According to the aging method of the cathode structure according to the above-mentioned embodiment, in particular, 10 to 100 V is applied to the first grid electrode and 100 to 5 is applied to the second grid electrode with respect to the cathode.
It was confirmed that the amount of Ba or Ca attached to each of the first grid electrode and the second grid electrode was reduced by applying the voltage of 00V.

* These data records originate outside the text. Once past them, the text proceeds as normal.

/-! ### nudge -/

@[simp] theorem nudge_todo (s : State) (a n : Nat) : (nudge s a n).todo = s.todo := rfl
@[simp] theorem nudge_fresh (s : State) (a n : Nat) : (nudge s a n).fresh = s.fresh := rfl
@[simp] theorem nudge_agent (s : State) (a n : Nat) : (nudge s a n).agent = s.agent := rfl
@[simp] theorem nudge_now (s : State) (a n : Nat) : (nudge s a n).now = s.now := rfl
@[simp] theorem nudge_regions (s : State) (a n : Nat) : (nudge s a n).regions = s.regions := rfl
@[simp] theorem nudge_launches (s : State) (a n : Nat) : (nudge s a n).launches = s.launches := rfl
@[simp] theorem nudge_parts (s : State) (a n : Nat) : (nudge s a n).parts = s.parts := rfl
@[simp] theorem nudge_conns (s : State) (a n : Nat) : (nudge s a n).conns = s.conns := rfl
@[simp] theorem nudge_host (s : State) (a n : Nat) : (nudge s a n).host = s.host := rfl
@[simp] theorem nudge_hbm (s : State) (a n : Nat) : (nudge s a n).hbm = s.hbm := rfl
@[simp] theorem nudge_full (s : State) (a n : Nat) : (nudge s a n).full = s.full := rfl
@[simp] theorem nudge_clen (s : State) (a n : Nat) : (nudge s a n).clen = s.clen := rfl
@[simp] theorem nudge_comps (s : State) (a n : Nat) : (nudge s a n).comps = s.comps := rfl
@[simp] theorem nudge_poison (s : State) (a n : Nat) : (nudge s a n).poison = s.poison := rfl
@[simp] theorem nudge_granules (s : State) (a n : Nat) : (nudge s a n).granules = s.granules := rfl
@[simp] theorem nudge_links (s : State) (a n : Nat) : (nudge s a n).links = s.links := rfl
@[simp] theorem nudge_dlinks (s : State) (a n : Nat) : (nudge s a n).dlinks = s.dlinks := rfl
@[simp] theorem nudge_tcache (s : State) (a n : Nat) : (nudge s a n).tcache = s.tcache := rfl
@[simp] theorem nudge_pins (s : State) (a n : Nat) : (nudge s a n).pins = s.pins := rfl
@[simp] theorem nudge_reqs (s : State) (a n : Nat) : (nudge s a n).reqs = s.reqs := rfl
@[simp] theorem nudge_hostWaits (s : State) (a n : Nat) : (nudge s a n).hostWaits = s.hostWaits := rfl
@[simp] theorem nudge_ports (s : State) (a n : Nat) : (nudge s a n).ports = s.ports := rfl
@[simp] theorem nudge_booted (s : State) (a n : Nat) : (nudge s a n).booted = s.booted := rfl
@[simp] theorem nudge_fw (s : State) (a n : Nat) : (nudge s a n).fw = s.fw := rfl
@[simp] theorem nudge_running (s : State) (a n : Nat) : (nudge s a n).running = s.running := rfl
@[simp] theorem nudge_update (s : State) (a n : Nat) : (nudge s a n).update = s.update := rfl
@[simp] theorem nudge_pendingSwitch (s : State) (a n : Nat) : (nudge s a n).pendingSwitch = s.pendingSwitch := rfl
@[simp] theorem nudge_sediment (s : State) (a n : Nat) : (nudge s a n).sediment = s.sediment := rfl
@[simp] theorem nudge_sedSeq (s : State) (a n : Nat) : (nudge s a n).sedSeq = s.sedSeq := rfl
@[simp] theorem nudge_nvram (s : State) (a n : Nat) : (nudge s a n).nvram = s.nvram := rfl
@[simp] theorem nudge_nvNext (s : State) (a n : Nat) : (nudge s a n).nvNext = s.nvNext := rfl
@[simp] theorem nudge_spares (s : State) (a n : Nat) : (nudge s a n).spares = s.spares := rfl
@[simp] theorem nudge_pcs (s : State) (a n : Nat) : (nudge s a n).pcs = s.pcs := rfl
@[simp] theorem nudge_rowspares (s : State) (a n : Nat) : (nudge s a n).rowspares = s.rowspares := rfl
@[simp] theorem nudge_hbmErrs (s : State) (a n : Nat) : (nudge s a n).hbmErrs = s.hbmErrs := rfl
@[simp] theorem nudge_lastPart (s : State) (a n : Nat) : (nudge s a n).lastPart = s.lastPart := rfl
@[simp] theorem nudge_order (s : State) (a n : Nat) : (nudge s a n).order = s.order := rfl
@[simp] theorem nudge_nextLaunch (s : State) (a n : Nat) : (nudge s a n).nextLaunch = s.nextLaunch := rfl
@[simp] theorem nudge_cutOrder (s : State) (a n : Nat) : (nudge s a n).cutOrder = s.cutOrder := rfl
@[simp] theorem nudge_dredges (s : State) (a n : Nat) : (nudge s a n).dredges = s.dredges := rfl
@[simp] theorem nudge_primes (s : State) (a n : Nat) : (nudge s a n).primes = s.primes := rfl
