-- ==== Sys2Proof/Laws/PerInstr.lean ====
section
/-!
SUPPORT. Decoding undoes encoding, one lemma for each constructor of the syntax (R220, R228, R229).
-/

set_option Elab.async false

namespace Sys2Proof.Laws.RoundTrip

/-- The word of a well-formed instruction decodes to that instruction. -/
def Statement (i : Instr) : Prop := i.wf = true → ∀ w, encode i = some w → decodeWord w = .ok i

theorem notPair {d a : BitVec 5} {s : BitVec 3} (h : isPairForm d a s = false) :
    ¬ (BitVec.extractLsb' 3 2 a = 2#2 ∧ BitVec.extractLsb' 0 1 s = 0#1 ∧ (8 ≤ d.toNat → 15 < d.toNat)) := by
  rintro ⟨h1, h2, h3⟩
  simp_all [isPairForm, isScalarCode]
  omega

Therefore, unnecessary grid electrode emission or stray emission does not occur from the first grid electrode and the second grid electrode, which makes the adjustment difficult when adjusting the cutoff voltage of the cathode ray tube. Or, when viewing the image receiving device (display) completed as a product, it does not cause any adverse effect such as impairing the image quality.

[0032]

As is apparent from the above description,
According to the aging method of the cathode structure according to the present invention, the adjustment is made difficult at the time of adjusting the cutoff voltage of the cathode ray tube, or the image quality is impaired when viewing the image receiving device (display) completed as a product. It will not cause any adverse effects.

[Brief description of drawings]

FIG. 1 is a graph showing the relationship between the voltage applied to the grid electrode and the amount of Ba deposited on the cathode assembly according to one embodiment of the present invention.

FIG. 2 is a configuration diagram showing an outline of an image receiving device in which an embodiment of a cathode assembly to which the present invention is applied is incorporated.

FIG. 3 is a graph showing the relationship of the amount of Ba deposited on a grid electrode when the present invention is not applied.

FIG. 4 is an explanatory diagram showing a relationship of a Ba adhesion amount in a mounting operation time when the present invention is not applied.

[Explanation of symbols]

6, 7, 8 ... Cathode, 9 ... First grid electrode, 10 ...
Second grid electrode.

Claims (1)

[Claims] 1. A cathode comprising a pellet in which a substrate made of a porous refractory metal is impregnated with an electron emitting substance made of an alkaline earth metal oxide, and a cathode arranged in the electron emitting direction with respect to the cathode. In a method for aging a cathode structure having a first grid electrode and a second grid electrode, the first grid electrode is 10 to 10 with respect to the cathode.
A method of aging a cathode structure, characterized in that a voltage of 0 V and a voltage of 100 to 500 V is applied to the second grid electrode.